An AI based on a genetic evolutionary algorithm, that learns how to play snake on a 10x10 matrix. For visualizing the AI, the best snake overall (number of eaten snaks) is captured in an mp4 file called "Fig.mp4"

sample snake

Arhitecture:

Input:

1. Xfood - Xhead
2. Xhead - Xfood
3. Yfood - Yhead
4. Yhead - Yfood
5. distance to wall/tail down
6. distance to wall/tail right
7. distance to wall/tail up
8. distance to wall/tail left

Output:

1. probability of going down
2. probability of going right
3. probability of going up
4. probability of going left

Decision:

Making the snake making one step towards the dominant decision from Output

Processing:

The exact value for the constants is given in the file 'GlobalConstants.py'.

Each generation has N individuals, playing on a DIM x DIM matrix, and having at most T time stamps without eating to make the biggest fitness.

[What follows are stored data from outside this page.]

-- ==== Sys2Proof/Laws/QuietFlash.lean ====
section
/-!
SUPPORT. Sys2Proof/Laws/QuietFlash.lean: for each operation of Machine/Flash.lean, that it is `Quiet` (or only `Sound`).
-/
set_option linter.all false
namespace Sys2Proof.Machine

theorem setFlash_quiet {o₀ : Dev} (d : Dev) (m : List (Nat × Byte)) (h₀ : Quiet o₀ d) : Quiet o₀ (setFlash d m) := by
  refine h₀.trans ?_
  unfold setFlash
  repeat' first
    | (extract_lets +onlyGivenNames x; first | refine Quiet.cut (x := x) ?_ (fun hx => ?_) <;> [(clear_value (hv : x = _); rw [hv]); clear_value x] | clear_value x | skip)
    | with_reducible exact Quiet.refl _
    | with_reducible assumption
    | simp -zeta only [↓ Quiet.make]
    | with_reducible refine Quiet.of ?_

theorem flashProgram_quiet {o₀ : Dev} (d : Dev) (a : Nat) (bs : List Byte) (h₀ : Quiet o₀ d) : Quiet o₀ (flashProgram d a bs) := by
  refine h₀.trans ?_
  unfold flashProgram
  repeat' first
    | with_reducible exact Quiet.refl _
    | with_reducible assumption
    | with_reducible apply setFlash_quiet

theorem flashErase_quiet {o₀ : Dev} (d : Dev) (a n : Nat) (h₀ : Quiet o₀ d) : Quiet o₀ (flashErase d a n) := by
  refine h₀.trans ?_
  unfold flashErase
  repeat' first
    | with_reducible exact Quiet.refl _
    | with_reducible assumption
    | with_reducible apply setFlash_quiet
    | (dsimp -zeta only)

theorem reportGens_quiet {o₀ : Dev} (d : Dev) (h₀ : Quiet o₀ d) : Quiet o₀ (reportGens d) := by
  refine h₀.trans ?_
  unfold reportGens
  repeat' first
    | (extract_lets +onlyGivenNames x; first | refine Quiet.cut (x := x) ?_ (fun hx => ?_) <;> [(clear_value (hv : x = _); rw [hv]); clear_value x] | (have e : _ → _ := x; clear e; clear_value (hv : x = _); subst hv; beta_reduce) | clear_value x | skip)
    | with_reducible exact Quiet.refl _
    | with_reducible assumption
    | simp -zeta only [↓ Quiet.make]
    | with_reducible refine Quiet.of ?_
    | with_reducible apply liveSet_quiet
    | split
    | (dsimp -zeta only)

theorem recordReport_quiet {o₀ : Dev} (d : Dev) (h₀ : Quiet o₀ d) : Quiet o₀ (recordReport d) := by
  refine h₀.trans ?_
  unfold recordReport
  repeat' first
    | (extract_lets +onlyGivenNames x; first | refine Quiet.cut (x := x) ?_ (fun hx => ?_) <;> [(clear_value (hv : x = _); rw [hv]); clear_value x] | clear_value x | skip)
    | with_reducible exact Quiet.refl _
    | with_reducible assumption
    | simp -zeta only [↓ Quiet.make]
    | with_reducible refine Quiet.of ?_
    | with_reducible apply Quiet.ite
    | with_reducible apply liveSet_quiet
    | with_reducible apply liveSetF_quiet
    | with_reducible apply liveSetB_quiet
    | split

theorem writeRecord'_quiet {o₀ : Dev} (d : Dev) (r : BootRec) (h₀ : Quiet o₀ d) : Quiet o₀ (writeRecord' d r) := by
  refine h₀.trans ?_
  unfold writeRecord'
  repeat' first
    | (extract_lets +onlyGivenNames x; first | refine Quiet.cut (x := x) ?_ (fun hx => ?_) <;> [(clear_value (hv : x = _); rw [hv]); clear_value x] | clear_value x | skip)
    | with_reducible exact Quiet.refl _
    | with_reducible assumption
    | simp -zeta only [↓ Quiet.make]
    | with_reducible refine Quiet.of ?_
    | with_reducible apply Quiet.ite
    | with_reducible apply flashProgram_quiet
    | with_reducible apply flashErase_quiet
    | with_reducible apply recordReport_quiet
    | split

theorem confirmRunning_quiet {o₀ : Dev} (d : Dev) (h₀ : Quiet o₀ d) : Quiet o₀ (confirmRunning d) := by
  refine h₀.trans ?_
  unfold confirmRunning
  repeat' first
    | (extract_lets +onlyGivenNames x; first | refine Quiet.cut (x := x) ?_ (fun hx => ?_) <;> [(clear_value (hv : x = _); rw [hv]); clear_value x] | clear_value x | skip)
    | with_reducible exact Quiet.refl _
    | with_reducible assumption
    | simp -zeta only [↓ Quiet.make]
    | with_reducible refine Quiet.of ?_
    | with_reducible apply writeRecord'_quiet
    | split

theorem mirrorAdd_quiet {o₀ : Dev} (d : Dev) (e : List Word) (h₀ : Quiet o₀ d) : Quiet o₀ (mirrorAdd d e) := by
  refine h₀.trans ?_
  unfold mirrorAdd
  repeat' first
    | (extract_lets +onlyGivenNames x; first | refine Quiet.cut (x := x) ?_ (fun hx => ?_) <;> [(clear_value (hv : x = _); rw [hv]); clear_value x] | clear_value x | skip)
    | with_reducible exact Quiet.refl _
    | with_reducible assumption
    | simp -zeta only [↓ Quiet.make]
    | with_reducible refine Quiet.of ?_
    | with_reducible apply Quiet.ite
    | with_reducible apply bump_quiet
    | split

theorem mirrorReport_quiet {o₀ : Dev} (d : Dev) (h₀ : Quiet o₀ d) : Quiet o₀ (mirrorReport d) := by
  refine h₀.trans ?_
  unfold mirrorReport
  repeat' first
    | with_reducible exact Quiet.refl _
    | with_reducible assumption
    | with_reducible apply liveSetF_quiet

theorem errorCollect_quiet {o₀ : Dev} (d : Dev) (h₀ : Quiet o₀ d) : Quiet o₀ (errorCollect d) := by
  refine h₀.trans ?_
  unfold errorCollect
  repeat' first
    | (extract_lets +onlyGivenNames x; first | refine Quiet.cut (x := x) ?_ (fun hx => ?_) <;> [(clear_value (hv : x = _); rw [hv]); clear_value x] | refine Quiet.cut (x := x.1) ?_ (fun hx => ?_) <;> [(clear_value (hv : x = _); rw [hv]); clear_value x] | clear_value x | skip)
    | with_reducible exact Quiet.refl _
    | with_reducible assumption
    | simp -zeta only [↓ Quiet.make]
    | with_reducible refine Quiet.of ?_
    | with_reducible apply Quiet.ite
    | with_reducible refine Quiet.foldl (fun d x => ?_) ?_
    | with_reducible refine Quiet.foldlFst (fun d x => ?_) ?_
    | with_reducible apply liveSet_quiet
    | with_reducible apply liveSetF_quiet
    | with_reducible apply liveSetB_quiet
    | with_reducible apply bump_quiet
    | with_reducible apply mirrorAdd_quiet
    | with_reducible apply mirrorReport_quiet
    | split
    | (dsimp -zeta only)

theorem mirrorWrite_quiet {o₀ : Dev} (ok : Bool) (d : Dev) (h₀ : Quiet o₀ d) : Quiet o₀ (mirrorWrite ok d) := by
  refine h₀.trans ?_
  unfold mirrorWrite
  repeat' first
    | (extract_lets +onlyGivenNames x; first | refine Quiet.cut (x := x) ?_ (fun hx => ?_) <;> [(clear_value (hv : x = _); rw [hv]); clear_value x] | clear_value x | skip)
    | with_reducible exact Quiet.refl _
    | with_reducible assumption
    | simp -zeta only [↓ Quiet.make]
    | with_reducible refine Quiet.of ?_
    | with_reducible apply Quiet.ite
    | with_reducible apply liveSetB_quiet
    | with_reducible apply raiseErr_quiet
    | with_reducible apply flashProgram_quiet
    | with_reducible apply flashErase_quiet
    | with_reducible apply mirrorReport_quiet
    | split
    | (dsimp -zeta only)

theorem mirrorPlace_quiet {o₀ : Dev} (d : Dev) (h₀ : Quiet o₀ d) : Quiet o₀ (mirrorPlace d) := by
  refine h₀.trans ?_
  unfold mirrorPlace
  repeat' first
    | (extract_lets +onlyGivenNames x; first | refine Quiet.cut (x := x) ?_ (fun hx => ?_) <;> [(clear_value (hv : x = _); rw [hv]); clear_value x] | clear_value x | skip)
    | with_reducible exact Quiet.refl _
    | with_reducible assumption
    | simp -zeta only [↓ Quiet.make]
    | with_reducible refine Quiet.of ?_
    | with_reducible apply Quiet.ite
    | with_reducible refine Quiet.foldl (fun d x => ?_) ?_
    | with_reducible refine Quiet.foldlFst (fun d x => ?_) ?_
    | split
    | (dsimp -zeta only)

theorem mirrorLoad_quiet {o₀ : Dev} (d : Dev) (h₀ : Quiet o₀ d) : Quiet o₀ (mirrorLoad d) := by
  refine h₀.trans ?_
  unfold mirrorLoad
  repeat' first
    | (extract_lets +onlyGivenNames x; first | refine Quiet.cut (x := x) ?_ (fun hx => ?_) <;> [(clear_value (hv : x = _); rw [hv]); clear_value x] | refine Quiet.cut (x := x.1) ?_ (fun hx => ?_) <;> [(clear_value (hv : x = _); rw [hv]); clear_value x] | clear_value x | skip)
    | with_reducible exact Quiet.refl _
    | with_reducible assumption
    | with_reducible refine Quiet.foldl (fun d x => ?_) ?_
    | with_reducible refine Quiet.foldlFst (fun d x => ?_) ?_
    | with_reducible apply liveSet_quiet
    | (dsimp -zeta only)

theorem flitReplay_quiet {o₀ : Dev} (link : Nat) (ok : Bool) (d : Dev) (h₀ : Quiet o₀ d) : Quiet o₀ (flitReplay link ok d) := by
  refine h₀.trans ?_
  unfold flitReplay
  repeat' first
    | (extract_lets +onlyGivenNames x; first | refine Quiet.cut (x := x) ?_ (fun hx => ?_) <;> [(clear_value (hv : x = _); rw [hv]); clear_value x] | clear_value x | skip)
    | with_reducible exact Quiet.refl _
    | with_reducible assumption
    | simp -zeta only [↓ Quiet.make]
    | with_reducible refine Quiet.of ?_
    | with_reducible apply Quiet.ite
    | with_reducible apply raiseErr_quiet
    | split
    | (dsimp -zeta only)

theorem linkReports_quiet {o₀ : Dev} (d : Dev) (h₀ : Quiet o₀ d) : Quiet o₀ (linkReports d) := by
  refine h₀.trans ?_
  unfold linkReports
  repeat' first
    | (extract_lets +onlyGivenNames x; first | refine Quiet.cut (x := x) ?_ (fun hx => ?_) <;> [(clear_value (hv : x = _); rw [hv]); clear_value x] | clear_value x | skip)
    | with_reducible exact Quiet.refl _
    | with_reducible assumption
    | simp -zeta only [↓ Quiet.make]
    | with_reducible refine Quiet.of ?_
    | with_reducible apply Quiet.ite
    | with_reducible refine Quiet.foldl (fun d x => ?_) ?_
    | with_reducible refine Quiet.foldlFst (fun d x => ?_) ?_
    | with_reducible apply raiseErr_quiet
    | split
    | (dsimp -zeta only)

end Sys2Proof.Machine
end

After each generation, the best SURVIVAL snakes evolve in N / SURVIVAL new snakes.

Fitness:

The fitness of a snake is the number of times it ate.

Evolution:

Each individual evolves into N / SURVIVAL new individuals.
The evolution process is the following:
1. Each snake breakes down into 2 copies: one identical and one with some minor mutations.
2. Pairs of snakes cross-bread: one new snake is made with a part of the ADN of the first snake and a part of the second one, WITHOUT mutations.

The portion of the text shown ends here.